/-- The offset of the first byte of a register or window word (20_memory.md R51, R61); 0 for the reserved offsets, which
hold no register. -/
def Reg.base : Reg → Nat
  | .id => 0x00
  | .ctrl => 0x04
  | .cmd => 0x08
  | .status => 0x0C
  | .errinfo => 0x10
  | .s i => 0x40 + 4 * i.val
  | .key j => 0x80 + 4 * j.val
  | .nonce j => 0xA0 + 4 * j.val
  | .blkctr h => 0xA8 + 4 * h.val
  | .ksblk h => 0xB0 + 4 * h.val
  | .ksoff => 0xB8
  | .ksData => 0xBC
  | .reserved => 0

/-- Every register is one Word: an offset that decodes to it lies in its four bytes. -/
theorem decodeOffset_base {off : BitVec 8} (hr : decodeOffset off ≠ .reserved) :
    (decodeOffset off).base ≤ off.toNat ∧ off.toNat < (decodeOffset off).base + 4 := by
  have ho := off.isLt
  revert hr
  fun_cases decodeOffset off <;> intro hr
  case case6 | case14 => exact absurd rfl hr
  all_goals simp only [Reg.base, Fin.val_ofNat]; omega

/-- What an access that passes the access checks satisfies. -/
theorem accessRefused_eq_false {a : Access} :
    accessRefused a = false ↔
      a.size ≠ .two ∧ a.off.toNat % a.size.toNat = 0 ∧ a.reg ≠ .reserved
        ∧ (a.size = .one → a.reg.wordOnly = false) ∧ (a.size = .one → a.reg = .ksData → a.off = 0xBC)
        ∧ (a.isWrite = true → a.reg.readOnly = false) ∧ (a.isWrite = false → a.reg ≠ .cmd) := by
  simp [accessRefused, and_assoc]

/-- An accepted access to a control register is a Word access at the register's own offset. -/
theorem wordOnly_access {a : Access} (ha : accessRefused a = false) (hw : a.reg.wordOnly = true) :
    a.size = .four ∧ a.off = BitVec.ofNat 8 a.reg.base := by
  obtain ⟨htwo, halign, hres, hword, -, -, -⟩ := accessRefused_eq_false.mp ha
  have hsize : a.size = .four := by
    cases hs : a.size with
    | one => simp [hword hs] at hw
    | two => exact absurd hs htwo
    | four => rfl
  have hbase := decodeOffset_base hres
  rw [hsize, Size.toNat] at halign
  refine ⟨hsize, BitVec.eq_of_toNat_eq ?_⟩
  have hmod : (decodeOffset a.off).base % 4 = 0 := by
    cases decodeOffset a.off <;> simp [Reg.base]
  rw [BitVec.toNat_ofNat, Access.reg]
  omega

/-- The same for a write, whose size and offset are then fixed. -/
theorem wordOnly_write {off : BitVec 8} {n : Size} {w : Word} {r : Reg} (ha : accessRefused (.write off n w) = false)
    (hd : decodeOffset off = r) (hw : r.wordOnly = true) : n = .four ∧ off = BitVec.ofNat 8 r.base := by
  subst hd
  exact wordOnly_access ha hw

/-- An accepted access to KS_DATA is a read at 0xBC. -/
theorem ksData_access {a : Access} (ha : accessRefused a = false) (hr : a.reg = .ksData) : ∃ n, a = .read 0xBC n := by
  obtain ⟨htwo, halign, -, -, hbyte, hwrite, -⟩ := accessRefused_eq_false.mp ha
  have hoff : a.off = 0xBC := by
    cases hs : a.size with
    | one => exact hbyte hs hr
    | two => exact absurd hs htwo
    | four =>
      have hbase := decodeOffset_base (hr.trans_ne (by decide))
      rw [show decodeOffset a.off = .ksData from hr] at hbase
      rw [hs, Size.toNat] at halign
      apply BitVec.eq_of_toNat_eq
      simp [Reg.base] at hbase ⊢
      omega
  cases a with
  | read off n => exact ⟨n, by rw [← hoff]; rfl⟩
  | write off n w => simp [hr, Access.isWrite, Reg.readOnly] at hwrite

/-! ## The end of the stream (44_keystream.md R200, R201) -/

theorem pastEnd_eq_true {n : Nat} {s : State} :
    pastEnd n s = true ↔ s.KSEND = true ∨ s.KSBLK.toNat = 2 ^ 64 - 1 ∧ 64 < s.KSOFF.toNat + n := by
  simp [pastEnd, ← BitVec.toNat_inj]

/-- An advance sets KSEND only together with the end position. -/
theorem advance_KSEND {n : Nat} {s : State} (h : s.KSEND = false) (hend : (advance n s).KSEND = true) :
    (advance n s).KSBLK = BitVec.allOnes 64 ∧ (advance n s).KSOFF = 0 := by
  revert hend
  simp only [advance]
  split
  · simp
  · simp [h]

/-! ## The check of a command (40_command_control.md R102) -/

/-- The operand and state checks of a command that decodes: the error it raises, none where it succeeds. -/
def checkInstr (i : Instr) (s : State) : Option ErrorCode :=
  match i with
  | .qround ra rb rc rd => if distinctIndices ra rb rc rd then none else some .illegalOperand
  | .expand => if s.CONFIGURED then none else some .notConfigured
  | .getblock => if s.CONFIGURED then none else some .notConfigured
  | .configure => if s.KEYLEN = 16 ∨ s.KEYLEN = 32 then none else some .badKeylen
  | .nop | .add32 .. | .xor32 .. | .rotl32 .. | .rowround | .colround | .dblround | .permute | .hash => none

/-- A command whose check raises an error completes with it and does nothing else. -/
theorem exec_of_checkInstr_some {i : Instr} {s : State} {e : ErrorCode} (h : checkInstr i s = some e) :
    exec i s = .next (failCommand e s) := by
  cases i with
  | qround | expand | getblock | configure =>
    obtain ⟨hc, ⟨⟩⟩ := Option.ite_none_left_eq_some.mp h
    exact if_neg hc
  | _ => cases h

/-- A command that passes its check writes S, or, for CONFIGURE, starts a generation session. -/
theorem exec_of_checkInstr_none {i : Instr} {s : State} (h : checkInstr i s = none) :
    (∃ v : StateVec, exec i s = .next (complete (writeAllS v s)))
      ∨ (i = .configure ∧ (s.KEYLEN = 16 ∨ s.KEYLEN = 32)
          ∧ exec i s = .next (complete { s with CONFIGURED := true, KSBLK := 0, KSOFF := 0, KSEND := false })) := by
  cases i with
  | qround ra rb rc rd =>
    exact .inl ⟨(quarterRoundAt ra rb rc rd s).S, if_pos (by simpa [checkInstr] using h)⟩
  | expand | getblock => exact .inl ⟨_, if_pos (by simpa [checkInstr] using h)⟩
  | configure =>
    have hk : s.KEYLEN = 16 ∨ s.KEYLEN = 32 := by simpa [checkInstr, or_iff_not_imp_left] using h
    exact .inr ⟨rfl, hk, if_pos hk⟩
  | nop => exact .inl ⟨s.S, rfl⟩
  | _ => exact .inl ⟨_, rfl⟩

/-- OP by its numeric value (30_encoding.md R81). -/
theorem fieldOP_toNat (w : Word) : (fieldOP w).toNat = w.toNat % 64 := by
  simp [fieldOP, BitVec.extractLsb'_toNat]

/-- The decoder's test of the reserved bits is that of the raw-word check (30_encoding.md R84). -/
theorem reservedBits_iff (w : Word) :
    fieldRES0 w ≠ 0 ∨ fieldRES1 w ≠ 0 ↔ w.toNat / 2 ^ 6 % 4 ≠ 0 ∨ w.toNat / 2 ^ 29 ≠ 0 := by
  have := w.isLt
  simp only [fieldRES0, fieldRES1, ne_eq, ← BitVec.toNat_inj, BitVec.extractLsb'_toNat, Nat.shiftRight_eq_div_pow,
    BitVec.ofNat_eq_ofNat, BitVec.toNat_ofNat]
  omega

theorem extractLsb'_eq_indexAt (w : Word) (lo : Nat) :
    (⟨(w.extractLsb' lo 4).toNat, BitVec.isLt _⟩ : WordIndex) = indexAt w lo := by
  simp [indexAt, BitVec.extractLsb'_toNat, Nat.shiftRight_eq_div_pow]

/-- The two forms of QROUND's operand check (40_command_control.md R102). -/
theorem nodup_indexAt_iff (w : Word) :
    [indexAt w 8, indexAt w 12, indexAt w 16, indexAt w 20].Nodup
      ↔ distinctIndices (fieldRA w) (fieldRB w) (fieldRC w) (fieldRD w) := by
  simp only [fieldRA, fieldRB, fieldRC, fieldRD, extractLsb'_eq_indexAt]
  simp [and_assoc]

/-- The check on the raw word is the check of the command it decodes to. -/
theorem commandCheck_of_decode_ok {w : Word} {i : Instr} (h : decode w = .ok i) (s : State) :
    commandCheck w s = (checkInstr i s).map ErrorCode.code := by
  unfold decode at h
  split at h
  case isTrue => cases h
  case isFalse hres =>
    rw [reservedBits_iff] at hres
    rw [fieldOP_toNat] at h
    rw [commandCheck, if_neg hres]
    split at h <;> cases h <;> rename_i hop
    -- QROUND, then EXPAND and GETBLOCK, then CONFIGURE; every other command has no check of its own.
    case h_5 =>
      simp only [hop, nodup_indexAt_iff, checkInstr]
      by_cases hd : distinctIndices (fieldRA w) (fieldRB w) (fieldRC w) (fieldRD w) <;>
        simp [hd, assignedOps, ErrorCode.code]
    case h_11 | h_12 => cases hc : s.CONFIGURED <;> simp [hop, hc, assignedOps, checkInstr, ErrorCode.code]
    case h_13 =>
      by_cases h16 : s.KEYLEN = 16#8 <;> by_cases h32 : s.KEYLEN = 32#8 <;>
        simp [hop, h16, h32, assignedOps, checkInstr, ErrorCode.code]
    all_goals simp [hop, assignedOps, checkInstr]

/-- A word that is no command fails the check with ILLEGAL_CMD. -/
theorem commandCheck_of_decode_error {w : Word} {e : DecodeError} (h : decode w = .error e) (s : State) :
    commandCheck w s = some 1 := by
  unfold decode at h
  split at h
  case isTrue hres => exact if_pos ((reservedBits_iff w).mp hres)
  case isFalse hres =>
    rw [reservedBits_iff] at hres
    rw [fieldOP_toNat] at h
    split at h <;> cases h
    have hop : w.toNat % 64 ∉ assignedOps := by simp [assignedOps]; tauto
    rw [commandCheck, if_neg hres, if_pos hop]

/-! ## What one step can do (00_scope.md R3) -/

/-- The state with the next move taken off the schedule. -/
abbrev State.pop (s : State) : State := { s with moves := s.moves.tail }

/-- The next step is the ENGINE's: its own move, or the one it gets when the schedule is used up (log 2). -/
abbrev EngineTurn (s : State) : Prop := s.moves = [] ∨ s.moves.head? = some .engine

/-- The causes for which an access is refused: the access checks, the busy checks, and the two checks of a KS_DATA read
(20_memory.md R60; 44_keystream.md R199). -/
abbrev RefusalCause (a : Access) (s : State) : Prop :=
  accessRefused a = true ∨ busyRefused a s = true
    ∨ ∃ n : Size, a = .read 0xBC n ∧ (s.CONFIGURED = false ∨ s.KSEND = true
        ∨ s.KSBLK.toNat = 2 ^ 64 - 1 ∧ 64 < s.KSOFF.toNat + n.toNat)
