/-- R102: PPOLL, its guard, and both outcomes; outside of RSEQ and the model's counter of reads (eventual mode, log 9) a miss
changes nothing. -/
def Obligations.PpollOperation : Prop :=
  decode 0x80#8 = .ok .ppoll ∧ agentOf .ppoll = .main ∧
  (∀ s : State, s.pst = .idle → (rdLC s).1 = s.cfg.vActiveStart →
    exec .ppoll s = .next { s with
      pleft := s.cfg.vActiveCount, pst := .begin, rseq := (rdLC s).2.rseq, freeIdx := (rdLC s).2.freeIdx }) ∧
  (∀ s : State, s.pst = .idle → (rdLC s).1 ≠ s.cfg.vActiveStart →
    exec .ppoll s = .next { s with rseq := (rdLC s).2.rseq, freeIdx := (rdLC s).2.freeIdx }) ∧
  (∀ s : State, s.cfg.lcVisibility = .immediate → s.pst = .idle → s.lc ≠ s.cfg.vActiveStart →
    exec .ppoll s = .next s) ∧
  (∀ s : State, s.pst ≠ .idle → exec .ppoll s = .refused (.notEnabled .ppoll))

/-- R103: PBEGIN, its guard, the capture and the `Draw` event. RSEQ and `freeIdx`, the model's counter (log 9), are left as the
read leaves them. -/
def Obligations.PbeginOperation : Prop :=
  decode 0x90#8 = .ok .pbegin ∧ agentOf .pbegin = .main ∧
  (∀ s : State, s.pst = .begin →
    exec .pbegin s = .next { s with
      marker := (rdLC s).1, pst := .drive, log := s.log ++ [.draw (rdLC s).1],
      rseq := (rdLC s).2.rseq, freeIdx := (rdLC s).2.freeIdx }) ∧
  (∀ s : State, s.cfg.lcVisibility = .immediate → s.pst = .begin →
    exec .pbegin s = .next { s with marker := s.lc, pst := .drive, log := s.log ++ [.draw s.lc] }) ∧
  (∀ s : State, s.pst ≠ .begin → exec .pbegin s = .refused (.notEnabled .pbegin))

/-- R104: PDRIVE, its operand bits, its guard and its effect. -/
def Obligations.PdriveOperation : Prop :=
  (∀ r g b : Bool, decode (BitVec.ofNat 8 (0xA0 + 4 * r.toNat + 2 * g.toNat + b.toNat)) = .ok (.pdrive r g b) ∧
    agentOf (.pdrive r g b) = .main) ∧
  (∀ (r g b : Bool) (s : State), s.pst = .drive → exec (.pdrive r g b) s = .next { s with r := r, g := g, b := b }) ∧
  (∀ (r g b : Bool) (s : State), s.pst ≠ .drive →
    exec (.pdrive r g b) s = .refused (.notEnabled (.pdrive r g b)))

/-- R105: PBLANK, its guard and its effect, whatever the outputs are; it is the only way from DRIVE to WAIT. -/
def Obligations.PblankOperation : Prop :=
  decode 0xB0#8 = .ok .pblank ∧ agentOf .pblank = .main ∧
  (∀ s : State, s.pst = .drive →
    exec .pblank s = .next { s with r := false, g := false, b := false, spin := 0, pst := .wait }) ∧
  (∀ s : State, s.pst ≠ .drive → exec .pblank s = .refused (.notEnabled .pblank)) ∧
  (∀ (i : Instr) (s t : State), s.pst = .drive → exec i s = .next t → t.pst = .wait → i = .pblank)

/-- R106: PWAIT, its guard and its branches: the wait ends, spins, or meets the bound. RSEQ and `freeIdx`, the model's counter
(log 9), are left as the read leaves them. -/
def Obligations.PwaitOperation : Prop :=
  decode 0xC0#8 = .ok .pwait ∧ agentOf .pwait = .main ∧
  (∀ s : State, s.pst = .wait → (rdLC s).1 ≠ s.marker → 1 ≤ s.pleft →
    exec .pwait s = .next { s with
      pleft := s.pleft - 1, pst := if s.pleft = 1 then .idle else .begin,
      rseq := (rdLC s).2.rseq, freeIdx := (rdLC s).2.freeIdx }) ∧
  (∀ (s : State) (n : Nat), s.pst = .wait → (rdLC s).1 = s.marker → s.cfg.spinBound = some n → n ≤ s.spin →
    exec .pwait s = .next { s with
      stuck := true, rseq := (rdLC s).2.rseq, freeIdx := (rdLC s).2.freeIdx }) ∧
  (∀ s : State, s.pst = .wait → (rdLC s).1 = s.marker → (∀ n, s.cfg.spinBound = some n → s.spin < n) →
    exec .pwait s = .next { s with
      spin := s.spin + 1, rseq := (rdLC s).2.rseq, freeIdx := (rdLC s).2.freeIdx }) ∧
  (∀ s : State, s.pst ≠ .wait → exec .pwait s = .refused (.notEnabled .pwait))

/-- R107: the complete transition relation of PST. An operation of MAIN that is taken is one of the table's rows, with the
row's writes and no other, so a pair that is no row is not taken; a false guard is a refusal; and no operation of the other
agents but HOST changes PST, which R107 marks as derived. That RDLC's result goes to a list of results is the model's choice
(log 15). -/
def Obligations.PacerTransitionRelation : Prop :=
  (∀ (i : Instr) (s t : State), agentOf i = .main → exec i s = .next t →
    (i = .ppoll ∧ s.pst = .idle ∧ (rdLC s).1 ≠ s.cfg.vActiveStart ∧ t = (rdLC s).2) ∨
    (i = .ppoll ∧ s.pst = .idle ∧ (rdLC s).1 = s.cfg.vActiveStart ∧
      t = { (rdLC s).2 with pst := .begin, pleft := s.cfg.vActiveCount }) ∨
    (i = .pbegin ∧ s.pst = .begin ∧
      t = { (rdLC s).2 with pst := .drive, marker := (rdLC s).1, log := s.log ++ [.draw (rdLC s).1] }) ∨
    (∃ r g b, i = .pdrive r g b ∧ s.pst = .drive ∧ t = { s with r := r, g := g, b := b }) ∨
    (i = .pblank ∧ s.pst = .drive ∧ t = { s with r := false, g := false, b := false, spin := 0, pst := .wait }) ∨
    (i = .pwait ∧ s.pst = .wait ∧ (rdLC s).1 = s.marker ∧ s.atSpinBound = false ∧
      t = { (rdLC s).2 with spin := s.spin + 1 }) ∨
    (i = .pwait ∧ s.pst = .wait ∧ (rdLC s).1 = s.marker ∧ s.atSpinBound = true ∧
      t = { (rdLC s).2 with stuck := true }) ∨
    (i = .pwait ∧ s.pst = .wait ∧ (rdLC s).1 ≠ s.marker ∧ 1 < s.pleft ∧
      t = { (rdLC s).2 with pst := .begin, pleft := s.pleft - 1 }) ∨
    (i = .pwait ∧ s.pst = .wait ∧ (rdLC s).1 ≠ s.marker ∧ s.pleft = 1 ∧
      t = { (rdLC s).2 with pst := .idle, pleft := 0 }) ∨
    (i = .rdlc ∧ t = { (rdLC s).2 with results := s.results ++ [(rdLC s).1] })) ∧
  (∀ (i : Instr) (s : State), agentOf i = .main → opGuard i s = false → exec i s = .refused (.notEnabled i)) ∧
  (∀ (i : Instr) (s t : State), agentOf i ≠ .main → agentOf i ≠ .host → exec i s = .next t → t.pst = s.pst)

/-- R109 and R179, the degenerate scenario E6 and its limit: the pacer is in DRIVE with MARKER = LC, and then no operation of
HOST and no pacer operation but PDRIVE and RDLC happens, with `n` TICKs among the rest (immediate visibility). If `n` is no
multiple of `V_TOTAL`, the PWAIT after the PBLANK leaves WAIT at once with `SPIN = 0`; if it is one, the wait goes on. -/
def Obligations.OverrunEndsWaitAtOnce : Prop :=
  ∀ (s u : State) (is : List Instr), Inv s → s.cfg.lcVisibility = .immediate → s.pst = .drive → s.marker = s.lc →
    hostFree is = true → (∀ i ∈ is, i ≠ .ppoll ∧ i ≠ .pbegin ∧ i ≠ .pblank ∧ i ≠ .pwait) → execSeq is s = .next u →
    ∃ v w, exec .pblank u = .next v ∧ exec .pwait v = .next w ∧
      (is.count .tick % s.cfg.vTotal ≠ 0 → w.spin = 0 ∧ w.stuck = s.stuck ∧ w.pleft + 1 = s.pleft ∧
        w.pst = if s.pleft = 1 then .idle else .begin) ∧
      (is.count .tick % s.cfg.vTotal = 0 → w.pst = .wait ∧ w.pleft = s.pleft)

WHAT YOU HAVE TO DO: Start with the line above that contains "0xA0 + 4 * j.val" and end with the line that contains "have hmod : (decodeOffset". Write out those lines exactly, and only those.

SOLUTION TO THIS TASK:
  | .nonce j => 0xA0 + 4 * j.val
  | .blkctr h => 0xA8 + 4 * h.val
  | .ksblk h => 0xB0 + 4 * h.val
  | .ksoff => 0xB8
  | .ksData => 0xBC
  | .reserved => 0

/-- Every register is one Word: an offset that decodes to it lies in its four bytes. -/
theorem decodeOffset_base {off : BitVec 8} (hr : decodeOffset off ≠ .reserved) :
    (decodeOffset off).base ≤ off.toNat ∧ off.toNat < (decodeOffset off).base + 4 := by
  have ho := off.isLt
  revert hr
  fun_cases decodeOffset off <;> intro hr
  case case6 | case14 => exact absurd rfl hr
  all_goals simp only [Reg.base, Fin.val_ofNat]; omega

/-- What an access that passes the access checks satisfies. -/
theorem accessRefused_eq_false {a : Access} :
    accessRefused a = false ↔
      a.size ≠ .two ∧ a.off.toNat % a.size.toNat = 0 ∧ a.reg ≠ .reserved
        ∧ (a.size = .one → a.reg.wordOnly = false) ∧ (a.size = .one → a.reg = .ksData → a.off = 0xBC)
        ∧ (a.isWrite = true → a.reg.readOnly = false) ∧ (a.isWrite = false → a.reg ≠ .cmd) := by
  simp [accessRefused, and_assoc]

/-- An accepted access to a control register is a Word access at the register's own offset. -/
theorem wordOnly_access {a : Access} (ha : accessRefused a = false) (hw : a.reg.wordOnly = true) :
    a.size = .four ∧ a.off = BitVec.ofNat 8 a.reg.base := by
  obtain ⟨htwo, halign, hres, hword, -, -, -⟩ := accessRefused_eq_false.mp ha
  have hsize : a.size = .four := by
    cases hs : a.size with
    | one => simp [hword hs] at hw
    | two => exact absurd hs htwo
    | four => rfl
  have hbase := decodeOffset_base hres
  rw [hsize, Size.toNat] at halign
  refine ⟨hsize, BitVec.eq_of_toNat_eq ?_⟩
  have hmod : (decodeOffset a.off).base % 4 = 0 := by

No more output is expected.